▶ [RECORDED INFORMATION]:
-- ==== Sys2Proof/Machine/Meter.lean ====
section
/-! DEFINITION. The meter die: its time and energy, its log, the event frames it acts on, what it counts, its seal and faults, and its
I3C port (R514 to R535). -/

namespace Sys2Proof.Machine

open Sys2Proof

/-! ## Time, energy and the log (R517, R518, R527, R529) -/

/-- The meter's own time and energy go on to the event (R517, R518). -/
def meterAdvance (s : State) (m : MeterStamp) : State :=
  { s with mtr := { s.mtr with
      mtc := (s.mtr.mtc + m.periods) % 2 ^ 64, energy := (s.mtr.energy + m.millijoules) % 2 ^ 64 } }

/-- A meter command: what the meter does with it while MTR_VAUX3 is present (R516). -/
def actMeter (s : State) (m : MeterStamp) (effect : State → State) : Host.Outcome State Fault Refusal :=
  act s s.mtr.powered (fun s => effect (meterAdvance s m))

/-- The new record of a type with a stamp, an energy and a body, signed, in its slot of the log, and its copy on the record lane
(R527, R529, R534). -/
def logRecord (s : State) (type mtc energy : Nat) (body : List Byte) : State :=
  let x := s.mtr
  let r0 : MeterRecord :=
    { recordNo := x.newest + 1, boot := x.boot, type := type, brokenSeal := x.broken, meterFault := x.fault, mtc := mtc,
      energy := energy, prevHash := x.prevHash, body := body, sigR := 0, sigS := 0 }
  let sig := Config.meterSign x.meterId (Config.sha384 ((meterRecordBytes r0).take 160))
  let r := { r0 with sigR := sig.1, sigS := sig.2 }
  let s1 := { s with mtr := { x with
    log := tabPut none x.log (r.recordNo % 2 ^ 20) (some r), newest := r.recordNo
    prevHash := Config.sha384 (meterRecordBytes r)
    feedFaults := if type = 9 then (x.feedFaults + 1) % 2 ^ 32 else x.feedFaults } }
  let s2 := emit s1 (.record (meterRecordBytes r))
  if x.ibi && x.dynAddr.isSome then emit s2 (.inBand r.recordNo) else s2

/-- A record stamped now. -/
def logNow (s : State) (type : Nat) (body : List Byte) : State := logRecord s type s.mtr.mtc s.mtr.energy body

/-- A FEED_FAULT record: 0 GAP, 1 CRC, 2 UNDECLARED, 3 NOT_OPEN, 4 SILENT (R522, R528). -/
def feedFault (s : State) (first last cause : Nat) : State := logNow s 9 (leBytes 4 first ++ leBytes 4 last ++ leBytes 1 cause)

/-! ## Compositions (R520, R524, R525, R528) -/

/-- The 48 bytes of a composition body of a frame. -/
def bodyBytes (b : CompositionBody) : List Byte :=
  leBytes 1 b.composition.val ++ leBytes 1 b.role ++ leBytes 1 b.regionCount ++ leBytes 1 b.stackCount ++ leBytes 4 b.kvGranules ++
    leBytes 2 b.slateGib ++ leBytes 2 0 ++ leBytes 4 b.umberGib ++ leBytes 1 b.package.toNat ++ leBytes 1 b.twinRole ++
    leBytes 1 b.member ++ List.replicate 29 0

▶ [ASSIGNED TASK]:
Retype the entries exactly, please. Leave no line out.

▶ [EXERCISE OUTPUT]:
-- ==== Sys2Proof/Machine/Meter.lean ====
section
/-! DEFINITION. The meter die: its time and energy, its log, the event frames it acts on, what it counts, its seal and faults, and its
I3C port (R514 to R535). -/

namespace Sys2Proof.Machine

open Sys2Proof

/-! ## Time, energy and the log (R517, R518, R527, R529) -/

/-- The meter's own time and energy go on to the event (R517, R518). -/
def meterAdvance (s : State) (m : MeterStamp) : State :=
  { s with mtr := { s.mtr with
      mtc := (s.mtr.mtc + m.periods) % 2 ^ 64, energy := (s.mtr.energy + m.millijoules) % 2 ^ 64 } }

/-- A meter command: what the meter does with it while MTR_VAUX3 is present (R516). -/
def actMeter (s : State) (m : MeterStamp) (effect : State → State) : Host.Outcome State Fault Refusal :=
  act s s.mtr.powered (fun s => effect (meterAdvance s m))

/-- The new record of a type with a stamp, an energy and a body, signed, in its slot of the log, and its copy on the record lane
(R527, R529, R534). -/
def logRecord (s : State) (type mtc energy : Nat) (body : List Byte) : State :=
  let x := s.mtr
  let r0 : MeterRecord :=
    { recordNo := x.newest + 1, boot := x.boot, type := type, brokenSeal := x.broken, meterFault := x.fault, mtc := mtc,
      energy := energy, prevHash := x.prevHash, body := body, sigR := 0, sigS := 0 }
  let sig := Config.meterSign x.meterId (Config.sha384 ((meterRecordBytes r0).take 160))
  let r := { r0 with sigR := sig.1, sigS := sig.2 }
  let s1 := { s with mtr := { x with
    log := tabPut none x.log (r.recordNo % 2 ^ 20) (some r), newest := r.recordNo
    prevHash := Config.sha384 (meterRecordBytes r)
    feedFaults := if type = 9 then (x.feedFaults + 1) % 2 ^ 32 else x.feedFaults } }
  let s2 := emit s1 (.record (meterRecordBytes r))
  if x.ibi && x.dynAddr.isSome then emit s2 (.inBand r.recordNo) else s2

/-- A record stamped now. -/
def logNow (s : State) (type : Nat) (body : List Byte) : State := logRecord s type s.mtr.mtc s.mtr.energy body

/-- A FEED_FAULT record: 0 GAP, 1 CRC, 2 UNDECLARED, 3 NOT_OPEN, 4 SILENT (R522, R528). -/
def feedFault (s : State) (first last cause : Nat) : State := logNow s 9 (leBytes 4 first ++ leBytes 4 last ++ leBytes 1 cause)

/-! ## Compositions (R520, R524, R525, R528) -/

/-- The 48 bytes of a composition body of a frame. -/
def bodyBytes (b : CompositionBody) : List Byte :=
  leBytes 1 b.composition.val ++ leBytes 1 b.role ++ leBytes 1 b.regionCount ++ leBytes 1 b.stackCount ++ leBytes 4 b.kvGranules ++
    leBytes 2 b.slateGib ++ leBytes 2 0 ++ leBytes 4 b.umberGib ++ leBytes 1 b.package.toNat ++ leBytes 1 b.twinRole ++
    leBytes 1 b.member ++ List.replicate 29 0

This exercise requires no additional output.